→ Task to carry out: Starting with the line that contains "def Obligations.WrittenOutWordsDecode : Prop" and stopping after the line that contains "decodeTableWord 16 0b110_10101010", copy the entries below exactly. Include nothing else.

[Saved entries]
****
-- ==== Sys2Proof/Syntax.lean ====
section
/-! DEFINITION. The operations of the block, one constructor of `Instr` for each mnemonic of spec/opcode_table.json (spec/30_encoding.md R66, R67, R70, R71), with the operands the rules name. -/

namespace Sys2Proof

/-- The two asynchronous FIFOs (spec/40_bytequeue.md R81). -/
inductive QueueId where
  | rxq
  | txq
  deriving DecidableEq, Repr

/-- The causes of an entry into Error (spec/60_exceptions.md R195); `err_cause = 0` is the absence of one. -/
inductive Cause where
  | framing
  | checksum
  | recType
  deriving DecidableEq, Repr

/-- The four places a synchroniser update happens (spec/40_bytequeue.md R95): which FIFO, and which side's
view of the other side is updated. -/
inductive Side where
  | rxqWrite
  | rxqRead
  | txqWrite
  | txqRead
  deriving DecidableEq, Repr

/-- The five crossing signals (spec/10_state.md R20). -/
inductive Crossing where
  | rxqWgray
  | rxqRgray
  | txqWgray
  | txqRgray
  | armReq
  deriving DecidableEq, Repr

/-- The three counts of an asynchronous FIFO (spec/40_bytequeue.md R92). -/
inductive CountKind where
  | write
  | read
  | truth
  deriving DecidableEq, Repr

/-- The parser states, in the order of their codes 0 to 7 (spec/10_state.md R16). -/
inductive PState where
  | init
  | byteCount
  | address
  | recordType
  | data
  | checksum
  | endState
  | error
  deriving DecidableEq, Repr

/-- The sequencer's phases, codes 0, 1, 2 (spec/10_state.md R15). Three values and no fourth, as
spec/93_implementation_defined.md U7 advises (log 8). -/
inductive Phase where
  | pump
  | parse
  | arm
  deriving DecidableEq, Repr

/-- The operations of the opcode table. -/
inductive Instr where
  -- format PSTEP (spec/30_encoding.md R66): the parser's step on the consumed byte `b`
  | pInitSkip (b : Byte)
  | pInitStart
  | pInitBad (b : Byte)
  | pBcNib (b : Byte)
  | pBcBad (b : Byte)
  | pAddrNib (b : Byte)
  | pAddrBad (b : Byte)
  | pRtNib (b : Byte)
  | pRtBad (b : Byte)
  | pDataNib (b : Byte)
  | pDataBad (b : Byte)
  | pCkNib (b : Byte)
  | pCkBad (b : Byte)
  | pEndAny (b : Byte)
  | pErrAny (b : Byte)
  | pErrResync
  -- format RECTYPE (R67): the kind of the record with type byte `t`
  | recData
  | recEof
  | recUnsupported (t : Byte)
  -- format RXEDGE (R70)
  | rxPush (d : Byte)
  | rxDrop (d : Byte)
  | rxIdle
  -- format COREEDGE (R70)
  | coreClr
  | corePumpMove
  | corePumpDone
  | coreParse
  | coreParseNop
  | coreArm
  -- format TXEDGE (R70)
  | txSend
  | txPark
  | txIdle
  -- format QOP (R70)
  | stqEnq (b : Byte)
  | stqDeq
  | aqPush (q : QueueId) (b : Byte)
  | aqPop (q : QueueId)
  -- format RST (R70)
  | reset
  -- format HELPER (R71): step functions and helpers, which have no encoding
  | rxEdge (valid : Bool) (data : Byte) (late : Bool)
  | txEdge (ready lateTx lateArm : Bool)
  | coreEdge (clr lateRx lateTx : Bool)
  | parserStep (b : Byte)
  | hexDecode (b : Byte)
  | takeNibble (v : Nibble)
  | resetPending
  | startRecord
  | cksumClear
  | cksumAdd (y : Byte)
  | beginPage
  | appendByte (y : Byte)
  | commit
  | enterError (c : Cause)
  | diagPush (b : Byte)
  | aqSync (side : Side) (late : Bool)
  | armSync (late : Bool)
  | sample (x : Crossing) (late : Bool)
  | stqLen
  | aqLen (q : QueueId) (k : CountKind)
  deriving DecidableEq, Repr

end Sys2Proof
end

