-- ==== Sys2Proof/Machine/Helpers.lean ====
section
/-! DEFINITION. The queue primitives (format QOP), `Reset` (format RST) and the helpers (format HELPER) run as instructions of their own: the shared operation, and for one that returns something, what it returned in the model's field `ret` (log 13). -/

namespace Sys2Proof.Machine

/-- The result `f` of an operation kept in `ret`. -/
def returning {α : Type} (f : α → Returned) (r : α × State) : State := r.2.setRet (f r.1)

/-- `STQ.ENQ(b)` (spec/40_bytequeue.md R82). -/
def execStqEnq (b : Byte) (s : State) : Out := toOut ((stqEnq b s).map (returning .accepted))

/-- `STQ.DEQ()` (spec/40_bytequeue.md R83). -/
def execStqDeq (s : State) : Out := toOut ((stqDeq s).map (returning .dequeued))

/-- `AQ.PUSH(Q, b)` (spec/40_bytequeue.md R93). -/
def execAqPush (q : QueueId) (b : Byte) (s : State) : Out := .next (returning .accepted (aqPush q b s))

/-- `AQ.POP(Q)` (spec/40_bytequeue.md R94). -/
def execAqPop (q : QueueId) (s : State) : Out := .next (returning .dequeued (aqPop q s))

/-- `Reset` (spec/70_reset_and_hazards.md R220): every register at its reset value, no array written, the
parameters and the model's own fields kept; `tx_data` is a fresh free value (R221, log 5). -/
def resetStep (s : State) : State :=
  { s with
    rxq := AsyncFifo.cleared s.rxq.mem
    txq := AsyncFifo.cleared s.txq.mem
    stq := ⟨s.stq.mem, 0, 0, 0⟩
    tr := ⟨false, false, false, false, false, Config.txDataDraw s.draws, false, false⟩
    phase := .pump
    pstate := .init
    pend := PendingRecord.initial
    cksum := 0x00
    page := ⟨0x0000, 0, s.page.data⟩
    errCause := none
    commitValid := false
    eofValid := false
    draws := s.draws + 1 }

/-- `Reset` (spec/70_reset_and_hazards.md R220). -/
def execReset (s : State) : Out := .next (resetStep s)

/-- `ParserStep(b)` (spec/43_parser.md R136). -/
def execParserStep (b : Byte) (s : State) : Out := toOut (parserStep b s)

/-- `HexDecode(b)`, which has no state (spec/43_parser.md R130). -/
def execHexDecode (b : Byte) (s : State) : Out := .next (s.setRet (.decoded (hexDecode b).1 (hexDecode b).2))

/-- `TakeNibble(v)` (spec/43_parser.md R133). -/
def execTakeNibble (v : Nibble) (s : State) : Out :=
  .next ((s.setPend (takeNibble v s.pend).2).setRet (.taken (takeNibble v s.pend).1))

/-- `ResetPending()` (spec/43_parser.md R134). -/
def execResetPending (s : State) : Out := .next (resetPending s)

/-- `StartRecord()` (spec/43_parser.md R135). -/
def execStartRecord (s : State) : Out := .next (startRecord s)

/-- `CksumClear` (spec/44_page_checksum.md R171). -/
def execCksumClear (s : State) : Out := .next (cksumClear s)

/-- `CksumAdd(y)` (spec/44_page_checksum.md R172). -/
def execCksumAdd (y : Byte) (s : State) : Out := .next (cksumAdd y s)

/-- `BeginPage()` (spec/44_page_checksum.md R174). -/
def execBeginPage (s : State) : Out := .next (beginPage s)

/-- `AppendByte(y)` (spec/44_page_checksum.md R175). -/
def execAppendByte (y : Byte) (s : State) : Out := toOut (appendByte y s)

/-- `Commit()` (spec/44_page_checksum.md R176). -/
def execCommit (s : State) : Out := .next (commit s)

/-- `EnterError(c)` (spec/60_exceptions.md R200). -/
def execEnterError (c : Cause) (s : State) : Out := .next (enterError c s)

/-- `DiagPush(b)` (spec/60_exceptions.md R203). -/
def execDiagPush (b : Byte) (s : State) : Out := .next (diagPush b s)

/-- `AQ.SYNC` (spec/40_bytequeue.md R95). -/
def execAqSync (side : Side) (late : Bool) (s : State) : Out := .next (aqSync side late s)

/-- `ARM.SYNC` (spec/41_transport.md R117). -/
def execArmSync (late : Bool) (s : State) : Out := .next (armSync late s)

/-- `Sample(X)` (spec/40_bytequeue.md R96). -/
def execSample (x : Crossing) (late : Bool) (s : State) : Out :=
  .next ((clearFresh x s).setRet (.sampled (sampleValue x late s)))

/-- `STQ.LEN()` (spec/40_bytequeue.md R84). -/
def execStqLen (s : State) : Out := .next (s.setRet (.count s.stq.cnt))

/-- The count that `AQ.LEN` gives (spec/40_bytequeue.md R92). -/
def aqCount (q : QueueId) (k : CountKind) (s : State) : Nat :=
  match k with
  | .write => (s.fifo q).wrCount (s.aw q)
  | .read => (s.fifo q).rdCount (s.aw q)
  | .truth => (s.fifo q).trueCount (s.aw q)

/-- `AQ.LEN` (spec/40_bytequeue.md R92). -/
def execAqLen (q : QueueId) (k : CountKind) (s : State) : Out := .next (s.setRet (.count (aqCount q k s)))

end Sys2Proof.Machine
end

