/-! ### Fetching, decoding and stepping (spec/30_encoding.md) -/

/-- How the model runs a step, which is the model's own choice of form: where the environment's choice comes from (the
oldest one placed in `pending`, else the free environment's at `envTick`) is log 2, how an edge's control vector
(spec/30_encoding.md R70) and its operand are laid out in the frame that is decoded is log 15, and that the instruction
runs between the pulse clearing and the synchroniser updates, to the same effect as the simultaneous commit of the
rules, is log 17. -/
def Obligations.StepRunsTheDecodedInstruction : Prop :=
  ∀ (s : State) (e : EnvStep) (rest : List EnvStep) (i : Instr) (tail : List Byte),
    (s.pending = e :: rest → ∀ u : State, u = { s with pending := rest } →
      decode u.cfg.resyncOnColon (fetchFrame e u).1 (fetchFrame e u).2 = .ok (i, tail) →
      step s = mapNext (endEdge e) (exec i (beginEdge e u))) ∧
    (s.pending = [] → e = Config.environment s.envTick → ∀ u : State, u = { s with envTick := s.envTick + 1 } →
      decode u.cfg.resyncOnColon (fetchFrame e u).1 (fetchFrame e u).2 = .ok (i, tail) →
      step s = mapNext (endEdge e) (exec i (beginEdge e u)))

/-- Two routes to a step agree: decoding the control vector and running the selected instruction with the edge's
unconditional part around it, and the step functions `RxEdge`, `CoreEdge`, `TxEdge` and `Reset` of the HELPER and
RST rows (spec/41_transport.md R118, R119, spec/45_orchestrator.md R186, spec/70_reset_and_hazards.md R220). -/
def Obligations.StepIsTheStepFunctionOfItsDomain : Prop :=
  ∀ (e : EnvStep) (s : State), stepWith e s = exec (edgeInstr e) s

/-- spec/30_encoding.md R66, R67, R70: words written out bit by bit decode to the instructions they stand for. -/
def Obligations.WrittenOutWordsDecode : Prop :=
  decodeTableWord 16 0b000_00111010 = some .pInitStart ∧
  decodeTableWord 16 0b001_01000001 = some (.pBcNib 0x41) ∧
  decodeTableWord 16 0b101_00001101 = some (.pCkBad 0x0D) ∧
  decodeTableWord 16 0b110_10101010 = some (.pEndAny 0xAA) ∧
  decode false .rectype [0b00000001] = .ok (.recEof, []) ∧
  decode false .rxedge [0b10, 0x3A] = .ok (.rxPush 0x3A, []) ∧
  decode false .coreedge [0b0001] = .ok (.corePumpMove, []) ∧
  decode false .coreedge [0b1110] = .ok (.coreClr, []) ∧
  decode false .coreedge [0b0110] = .error .unreachablePhase ∧
  decode false .txedge [0b110] = .ok (.txSend, []) ∧
  decode false (.qop .stqEnq) [0b11, 0x31] = .ok (.stqEnq 0x31, [])

/-- spec/30_encoding.md R66, R71: of the rows of format PSTEP in spec/opcode_table.json exactly one selects each of
the 2048 selectors, and it is the row that the parser state and the symbol class give. -/
def Obligations.EverySelectorHasExactlyOneRow : Prop :=
  ∀ (resync : Bool) (v : Nat), v < 2048 →
    ((pstepRows resync).filter (fun r => r.selects v)).map PstepRow.op =
      [selectPstep resync (pstateOfCode (v / 256)) (BitVec.ofNat 8 v)]

/-- Decoding the encoding of a well-formed instruction gives it back, with every operand, and leaves the bytes
after it. -/
def Obligations.DecodeOfEncodeIsTheInstruction : Prop :=
  ∀ (resync : Bool) (i : Instr) (f : Format) (bs rest : List Byte),
    i.wf resync = true → encode i = some (f, bs) → decode resync f (bs ++ rest) = .ok (i, rest)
****
→ Output of the exercise:
def Obligations.WrittenOutWordsDecode : Prop :=
  decodeTableWord 16 0b000_00111010 = some .pInitStart ∧
  decodeTableWord 16 0b001_01000001 = some (.pBcNib 0x41) ∧
  decodeTableWord 16 0b101_00001101 = some (.pCkBad 0x0D) ∧
  decodeTableWord 16 0b110_10101010 = some (.pEndAny 0xAA) ∧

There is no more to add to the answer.